"About the end of March 1881, after recovering from severe illness, while I was yet confined to my bed, I had the following experience. I was staying at the time at 172 Benefit Street, Providence, R.I.
"I had been asleep and suddenly became, as it were, half awake, being conscious of some of the objects in the room. I then heard a voice as if from the room adjoining, and made an effort to see the speaker, but I found myself unable to move. Then appeared, as though in a mist, an ordinary sofa, and behind it the vague outline of a woman's figure. I did not recognise the figure, but I recognised the voice which I heard; it was the voice of my hostess, Mrs. B., who was at that time not in the house. She was saying, 'I am ill and all worn out. Mrs. Z. has been so nervous, and in such a peculiar mental state, that it has quite affected my health' (or words to that effect), 'but I wouldn't for the world have her know it.' I then made a stronger effort to distinguish the figure, and woke completely to find myself in my room with my nurse. I inquired of the nurse who was in the other room, which was used as a sleeping-room by my child and her nurse. She said that no one was there; but I was so convinced that the voice had come from there that I insisted upon her going and looking. She went, but found no one there, and the door into the hall was latched. I then looked at the clock, which was opposite my bed. It was about 5 P.M. In the evening, about 8 P.M., Mrs. B. came up to see me, and I asked her where she had been that afternoon at 5 o'clock. She said that she had been at Mrs. G.'s (about two miles off). I said, 'You were talking about me.' She said, 'Yes, I was,' looking very much surprised. I repeated to her what I had seemed to hear her say, word for word. She was much astonished, and was very curious as to what else I had heard or seen. I told her that it was all very vague, except the appearance of the sofa, which I described in detail as being covered with a peculiar striped linen cloth, green stripes about two inches wide, alternating with pale-drab stripes, somewhat wider, which appeared to be the natural colour of the unbleached linen. She said that she had spoken the words which I had heard, and that she was at the time reclining on a sofa, but she said that the sofa was covered with green velvet.

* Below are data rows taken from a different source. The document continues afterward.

-- ==== Sys2Proof/Tests/Slice0.lean ====
section
/-!
SUPPORT. The model's own tests, each a named theorem; expected results come from the spec, whose rule each test's comment names.
-/

-- One theorem after the other: many at once would ask for more memory than a checker has.
set_option Elab.async false

namespace Sys2Proof.Tests

open Sys2Proof Sys2Proof.Machine

/-- A command header: ring 0, CID 7, no FENCE, CFLAGS 0. -/
def h0 : CmdHdr := { ring := 0, cid := 7, fence := false, cflags := 0 }

/-- The state after reset with TBASE running and locked. -/
def onTime : State := { State.reset with tb := { running := true }, regs := [(0x50, 0x102)] }

/-- A deck image without sections. -/
def emptyDeck : DeckImage := { len := 0, bytes := [], sig := none }

/-- A deck with one slot table: kind 3 of SPINE with one port of two entries, the first given to owner 0x165 for operation 1. -/
def spineDeck : DeckImage where
  len := 0x218
  bytes := [(0x1E, 1), (0x100, 4), (0x101, 4), (0x105, 2), (0x200, 3), (0x204, 1), (0x208, 2), (0x212, 0x65), (0x213, 0x91)]
  sig := none

/-- A deck with these header bytes and these sections (type, region, bytes by offset), each at its own 64 KiB. -/
def deckOf (hdr : List (Nat × Byte)) (secs : List (Nat × Nat × List (Nat × Byte))) : DeckImage where
  len := 0x10000 * (secs.length + 1)
  bytes := hdr ++ [(0x1E, BitVec.ofNat 8 secs.length)] ++ ((List.range secs.length).zip secs).flatMap (fun x =>
    [(0x100 + 16 * x.1, BitVec.ofNat 8 x.2.1), (0x101 + 16 * x.1, BitVec.ofNat 8 x.2.2.1), (0x106 + 16 * x.1, BitVec.ofNat 8 (x.1 + 1))] ++
      x.2.2.2.map (fun b => (0x10000 * (x.1 + 1) + b.1, b.2)))
  sig := none

/-! Well-formedness: for each check a command that it refuses -/

/-- R369: an access has 1, 2, 4 or 8 bytes. -/
theorem test_wf_size : (Instr.registerWrite .host 0x30 3 7 0).wf = false ∧ (Instr.registerWrite .host 0x30 4 15 0).wf = true := by decide
/-- R369: no byte enable beyond the access. -/
theorem test_wf_enables : (Instr.registerWrite .host 0x30 2 7 0).wf = false := by decide
/-- R317: BAR0 has 64 MiB. -/
theorem test_wf_bar0 : (Instr.registerWrite .host 0x3FFFFFE 4 15 0).wf = false ∧ (Instr.registerReadError .host 0x3FFFFFE 4).wf = false := by
  decide
/-- R369: a register is named by a multiple of 4. -/
theorem test_wf_aligned : (Instr.latchRead .host 0x400006).wf = false ∧ (Instr.latchLoWrite .host 0x400006 0).wf = false ∧
    (Instr.latchHiWrite .host 0x400006 0).wf = false ∧ (Instr.sqcClear .host 0x22 0).wf = false ∧ (Instr.enWrite .host 0x600002 1).wf = false ∧
    (Instr.blockStateSettle 0x600002).wf = false := by decide
/-- R318: BAR2 has 256 GiB, and an access has a byte. -/
theorem test_wf_bar2 : (Instr.bar2Write 0x3FFFFFFFFF [1, 2] none []).wf = false ∧ (Instr.bar2Write 0 [] none []).wf = false ∧
    (Instr.bar2SetAliasWrite 0 [] none []).wf = false ∧ (Instr.bar2ClearAliasWrite 0x3FFFFFFFFF [1, 2] none []).wf = false ∧
    (Instr.bar2Read 0 0 []).wf = false ∧ (Instr.bar2Read 0x3FFFFFFFF0 32 []).wf = false := by decide
/-- R50, Table 3-1: ten resource kinds. -/
theorem test_wf_kind : (Instr.guardViolation 0 10 0 0 0 0 .none).wf = false ∧ (Instr.guardViolation 0 9 0 0 0 0 .none).wf = true := by decide
/-- R369: a read that fails has 1 to 8 bytes. -/
theorem test_wf_read : (Instr.registerReadError .host 0 0).wf = false ∧ (Instr.registerReadError .host 0 9).wf = false := by decide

"Next day Mrs. G. paid me a visit, and after hearing my story she exclaimed, 'You're right. The sofa had at the time the covering which you describe; it had just been put on. There is green velvet under the covering. I suppose Mrs. B. didn't notice the cover.'"
Mrs. B. writes:—
"In the year 1881, while living in Providence, on Benefit Street, No. 272, Mrs. Z. was with me, and during the winter of 1880 and the spring of 1881 she was in a peculiar mental state, and on two occasions read my thoughts and heard my voice. I remember distinctly on one occasion, when I returned from a visit to a friend, Mrs. Z. repeated the conversation that had passed between my friend and myself, and spoke of my lying on a lounge that had a striped covering. I said, 'No, it was a green plush,' but found afterwards she was right, as the summer covering had been put on.
"ELIZABETH L. B.
"BROOKLYN, N.Y., June 1887."
Mrs. G. writes from Providence, July 12th, 1887:—
"When I received your note I could not at all recall the circumstances of the vision you referred to, but afterwards Mrs. B. refreshed my memory upon the subject, and I distinctly recalled it. It was as Mrs. Z. related it to you. At the time it occurred, I remember, I thought it quite marvellous.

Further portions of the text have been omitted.